(Collected data)
-- ==== Sys2Proof/Machine/Reset.lean ====
section
/-! DEFINITION. The resets and the part state (spec 10.5): the hard-reset values, the soft restart of every
block, the entry into RUNNING, and the meanings of the reset events and of the seconds tick. -/

namespace Sys2Proof.Machine

/-! ## Hard reset -/

/-- The map with every part but its coverage cells as at power-on (R18). -/
def Cvm.pinReset (c : Cvm) : Cvm :=
  { Cvm.powerOn with bank0 := ⟨c.bank0.cells, .default⟩, bank1 := ⟨c.bank1.cells, .default⟩ }

/-- The port records at a hard reset (R20): the link state is per PHY, T0 is permitted, and T1 as MSEL is. -/
def hardPorts (msel : Bool) (old : Vector PortRec 14) : Vector PortRec 14 :=
  Vector.ofFn (fun p : Port => PortRec.hard (old.get p).link (p.val == 12 || (p.val == 13 && msel)))

/-- The part SID at a hard reset (R25). -/
def hardSid (addr : Fin 16) : Sid := BitVec.ofNat 32 (0xFFFFFF00 + addr.val)

/-- Every block at its hard-reset values with the straps as given, and a map (R175). The link states, the queue
of commands and the model's own records are kept. -/
def hardValues (part : PartState) (straps : Straps) (map : Cvm) (s : State) : State :=
  { s with
    part := part, straps := straps, seconds := 0, restarts := 0, sid := hardSid straps.addr
    ports := hardPorts straps.msel s.ports, cvm := map, idc := .hard, stt := .hard
    links := Vector.replicate 24 .hard, rcn := .hard, fsq := .hard, ntu := .hard, ctb := .hard, mga := .hard
    flight := .none }

/-! ## Soft restart -/

/-- The map at a soft restart (R19). -/
def Cvm.softRestart (c : Cvm) : Cvm :=
  { c with writeCursor := none, readCursor := none, epochTimer := none, overlay := Vector.replicate 256 0 }

/-- The station table at a soft restart (R43). -/
def Stt.softRestart (t : Stt) : Stt :=
  { t with dynamics := [], agingTimer := none, sweep := none, remembered := false, walk := none, waiting := 0 }

/-- A link at a soft restart (R62). -/
def Link.softRestart (x : Link) : Link :=
  if x.state = .unbound then x
  else
    { x with state := .waiting, missed := 0, timer := none, primary := x.config.home, cycle := none
             context := none, reverted := none, slot := none }

/-- A reefer record at a soft restart (R105). -/
def Reefer.softRestart (r : Reefer) : Reefer :=
  { r with
    heard := true
    missed := 0
    place := match r.place with
      | .inFilling _ => .unsent
      | .none => .none
      | .unsent => .unsent }

/-- The consolidator at a soft restart (R105, R137). -/
def Rcn.softRestart (r : Rcn) : Rcn :=
  { r with
    reefers := Table.mapValues r.reefers Reefer.softRestart
    stats :=
      if r.bufferA.state = .sending ∨ r.bufferB.state = .sending then
        { r.stats with batchesDiscarded := countUp r.stats.batchesDiscarded 1 }
      else r.stats
    periodTimer := none, sweep := none, remembered := false
    bufferA := ⟨.filling, []⟩, bufferB := ⟨.idle, []⟩, sendDue := false, batchTimer := none }

/-- The four queues of a port, without their entries. -/
def PortQueues.emptied (q : PortQueues) : PortQueues :=
  { q with
    queueC := { q.queueC with entries := [] }, queueU := { q.queueU with entries := [] }
    queueB := { q.queueB with entries := [] }, queueD := { q.queueD with entries := [] }
    sending := none }

/-- The entries of a port's four queues, C first and then U, B and D, each in FIFO order (R147). -/
def PortQueues.entries (q : PortQueues) : List Entry :=
  q.queueC.entries ++ q.queueU.entries ++ q.queueB.entries ++ q.queueD.entries

/-- A bucket at a soft restart (R149): open and full, its refill timer stopped. -/
def Bucket.softRestart (x : Bucket) : Bucket := { x with rate := 0, credit := x.cmax, refill := false }

/-- The frame store at a soft restart (R148, R149). -/
def Fsq.softRestart (f : Fsq) : Fsq :=
  { f with
    free := Config.poolCells, store := []
    ports := f.ports.map (fun q => { q.emptied with turn := .b, served := 0 })
    buckets := f.buckets.map Bucket.softRestart }

/-- A notice source at a soft restart (R156). -/
def Source.softRestart (x : Source) : Source :=
  { x with pending := false, count := 0, detail := none, holdoff := none }

/-- The counts of a soft restart (R148): each transmission in progress in its port's tx aborted, and every entry
of every queue in restart discard. -/
def countRestart (s : State) : State :=
  (List.finRange 14).foldl
    (fun t p =>
      addDrop Drop.restartDiscard (s.queues p).entries.length
        (if (s.queues p).sending.isSome then bump p Ctr.txAborted 1 t else t))
    s

/-- The soft restart begins (R174): the part is RESTARTING, every block takes its soft-restart values, and every
command frame that waits is removed as a restart discard (R168). The events in flight are dropped (log 7). The counts
are made before the NTU takes its soft-restart values, so a COUNTER-WRAP that a tx aborted count raises does not
survive, and its frame is dropped (log 39). -/
def softRestart (s : State) : State :=
  let s1 := addDrop Drop.restartDiscard s.mga.queue.length (countRestart s)
  { s1 with
    part := .restarting, restarts := min 65535 (s.restarts + 1)
    cvm := s1.cvm.softRestart, stt := s1.stt.softRestart, links := s1.links.map Link.softRestart
    rcn := s1.rcn.softRestart, fsq := s1.fsq.softRestart
    ntu := { s1.ntu with sources := s1.ntu.sources.map Source.softRestart }
    mga := .hard, flight := .none }

/-! ## Entry into RUNNING -/

/-- The block timers start with full periods (R11, R52, R121, R150). -/
def startTimers (s : State) : State :=
  { s with
    cvm := { s.cvm with epochTimer := some s.cvm.epochPeriod }
    stt := { s.stt with agingTimer := some s.stt.agingPeriod }
    rcn := { s.rcn with periodTimer := some s.rcn.settings.reportPeriod }
    fsq := { s.fsq with buckets := s.fsq.buckets.map (fun x => { x with refill := true }) } }

/-- The cell check of each bound link whose segment is known, at the return to RUNNING (R102). -/
def restartCellChecks (s : State) : State :=
  (List.finRange 24).foldl
    (fun t l =>
      if (t.link l).state ≠ .unbound ∧ (t.link l).segment.isSome = true then cellCheck l t else t)
    s

/-! ## Meanings -/

/-- POWER_ON_RESET (R17, R175). Power is applied: every block takes its power-on values. -/
def execPowerOnReset (s : State) : Outcome := .next (hardValues .inReset s.straps .powerOn s)

/-- PIN_RESET (R18, R175). RESET_N is asserted, which ends any part state; the coverage cells are kept. -/
def execPinReset (s : State) : Outcome := .next (hardValues .inReset s.straps s.cvm.pinReset s)

/-- RESET_END (R175). The straps are sampled and the part enters STARTING with its hard-reset values. Outside a
hard reset there is no reset to end. -/
def execResetEnd (msel : Bool) (addr : Fin 16) (s : State) : Outcome :=
  .next <|
    if s.part = .inReset then hardValues .starting { msel := msel, addr := addr } s.cvm.pinReset s else s

/-- INITIALIZATION_END (R175). The part enters RUNNING: the block timers start and the owners present their
conditions. -/
def execInitializationEnd (s : State) : Outcome :=
  .next <|
    if s.part = .starting then presentAll (startTimers { s with part := .running }) else s

/-- RESTART_INITIALIZATION_END (R174). The part returns to RUNNING: the block timers start, the CLS runs its cell
checks (R102), and the owners present their conditions. -/
def execRestartInitializationEnd (s : State) : Outcome :=
  .next <|
    if s.part = .restarting then presentAll (restartCellChecks (startTimers { s with part := .running })) else s

/-- SECONDS_COUNTER_TICK (R175). The counter advances by one in every part state; past its 32-bit maximum the
spec gives no value (free value, log 10). -/
def execSecondsCounterTick (s : State) : Outcome :=
  .next <|
    if s.part = .inReset then s
    else if s.seconds < Config.max32 then { s with seconds := s.seconds + 1 }
    else
      { s with seconds := Config.secondsAfterMax s.freeUse % (Config.max32 + 1), freeUse := s.freeUse + 1 }

end Sys2Proof.Machine
end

**Directions for this task**
Filter the entries above down to the lines that contain "emptied".

**Response below**
def PortQueues.emptied (q : PortQueues) : PortQueues :=
    ports := f.ports.map (fun q => { q.emptied with turn := .b, served := 0 })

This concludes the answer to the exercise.